» **Task statement**: Look below for the line that contains "s with spsrs", then copy it and each following line exactly, through and including the line that contains "def execMsrImm (c".

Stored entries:
════

-- ==== Sys2Proof/Machine/System.lean ====
section
/-! DEFINITION. Software interrupt, undefined and coprocessor instructions (43_swi_undefined_coprocessor.md),
and the transfers of the status registers (44_status_register_access.md). -/

namespace Sys2Proof.Machine

/-! ## SWI and the undefined instruction -/

/-- R125. The comment field is ignored by the processor. -/
def execSwi (c : Cond) (s : State) : Result := whenPassed c s (raise .swi s)

/-- R126. -/
def execThumbSwi (s : State) : Result := raise .swi s

/-- R128. -/
def execUdef (c : Cond) (s : State) : Result := whenPassed c s (raise .udef s)

/-! ## Coprocessor instructions (R129, R130) -/

/-- `coprocAccepts(w)`. -/
def coprocAccepts (ps : List CoprocPattern) (w : Word) : Bool := ps.any (fun p => w &&& p.mask == p.bits)

/-- R130: an instruction that no coprocessor accepts is undefined. What an accepted one does is the
coprocessor's, and in no source. -/
def coprocOp (c : Cond) (w : Word) (s : State) : Result :=
  whenPassed c s
    (if coprocAccepts s.platform.coproc w then .refused .coprocessorSemanticsUnmodelled else raise .udef s)

/-- R130. -/
def execCdp (c : Cond) (cpOpc crn crd cpNum : BitVec 4) (cp : BitVec 3) (crm : BitVec 4) (s : State) : Result :=
  coprocOp c (encodeCdp c cpOpc crn crd cpNum cp crm) s

/-- R130. -/
def execMrc (c : Cond) (cpOpc : BitVec 3) (crn : BitVec 4) (rd : RegNum) (cpNum : BitVec 4) (cp : BitVec 3)
    (crm : BitVec 4) (s : State) : Result :=
  coprocOp c (encodeCoprocReg c true cpOpc crn rd cpNum cp crm) s

/-- R130. -/
def execMcr (c : Cond) (cpOpc : BitVec 3) (crn : BitVec 4) (rd : RegNum) (cpNum : BitVec 4) (cp : BitVec 3)
    (crm : BitVec 4) (s : State) : Result :=
  coprocOp c (encodeCoprocReg c false cpOpc crn rd cpNum cp crm) s

/-- R130. -/
def execLdc (c : Cond) (p u n w : Bool) (rn : RegNum) (crd cpNum : BitVec 4) (offset8 : BitVec 8) (s : State) : Result :=
  coprocOp c (encodeCoprocTransfer c p u n w true rn crd cpNum offset8) s

/-- R130. -/
def execStc (c : Cond) (p u n w : Bool) (rn : RegNum) (crd cpNum : BitVec 4) (offset8 : BitVec 8) (s : State) : Result :=
  coprocOp c (encodeCoprocTransfer c p u n w false rn crd cpNum offset8) s

/-! ## Status registers -/

/-- R135, the condition passed. -/
def mrsOp (r : Bool) (rd : RegNum) (s : State) : Result :=
  if rd = 15#4 then .refused .mrsPc
  else if r then
    match s.spsr? with
    | none => .refused .noSpsr
    | some p => .next (s.writeReg rd p).advanceArm
  else .next (s.writeReg rd s.cpsr).advanceArm

/-- R135. -/
def execMrs (c : Cond) (r : Bool) (rd : RegNum) (s : State) : Result := whenPassed c s (mrsOp r rd s)

/-- The bits of the CPSR an MSR may change: in User mode only bits 31:24 (R137). -/
def cpsrWriteMask (fieldMask : BitVec 4) (p : Word) : Word :=
  if userMode p then byteMask fieldMask &&& 0xFF000000#32 else byteMask fieldMask

/-- R136 with R = 0. -/
def msrCpsr (fieldMask : BitVec 4) (v : Word) (s : State) : Result :=
  let new := mergeBits (cpsrWriteMask fieldMask s.cpsr) s.cpsr v
  if psrT new ≠ psrT s.cpsr then .refused .msrChangesT
  else if ¬ legalMode new then .refused .illegalMode
  else .next { s with cpsr := new }.advanceArm

/-- R136 with R = 1. The mode bits written to an SPSR are not tested. -/
def msrSpsr (fieldMask : BitVec 4) (v : Word) (s : State) : Result :=
  match s.bank with
  | none => .refused .noSpsr
  | some m =>
    .next { s with spsrs := s.spsrs.set m (mergeBits (byteMask fieldMask) (s.spsrs.get m) v) }.advanceArm

def msrOp (r : Bool) (fieldMask : BitVec 4) (v : Word) (s : State) : Result :=
  if r then msrSpsr fieldMask v s else msrCpsr fieldMask v s

/-- R136, register form. -/
def execMsrReg (c : Cond) (r : Bool) (fieldMask : BitVec 4) (rm : RegNum) (s : State) : Result :=
  whenPassed c s (if rm = 15#4 then .refused .msrPc else msrOp r fieldMask (s.readReg rm) s)

/-- R136, immediate form. -/
def execMsrImm (c : Cond) (r : Bool) (fieldMask rot : BitVec 4) (imm8 : BitVec 8) (s : State) : Result :=
  whenPassed c s (msrOp r fieldMask (rotatedImm rot imm8) s)

end Sys2Proof.Machine
end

════

» **Answer for the task**:
    .next { s with spsrs := s.spsrs.set m (mergeBits (byteMask fieldMask) (s.spsrs.get m) v) }.advanceArm

def msrOp (r : Bool) (fieldMask : BitVec 4) (v : Word) (s : State) : Result :=
  if r then msrSpsr fieldMask v s else msrCpsr fieldMask v s

/-- R136, register form. -/
def execMsrReg (c : Cond) (r : Bool) (fieldMask : BitVec 4) (rm : RegNum) (s : State) : Result :=
  whenPassed c s (if rm = 15#4 then .refused .msrPc else msrOp r fieldMask (s.readReg rm) s)

/-- R136, immediate form. -/
def execMsrImm (c : Cond) (r : Bool) (fieldMask rot : BitVec 4) (imm8 : BitVec 8) (s : State) : Result :=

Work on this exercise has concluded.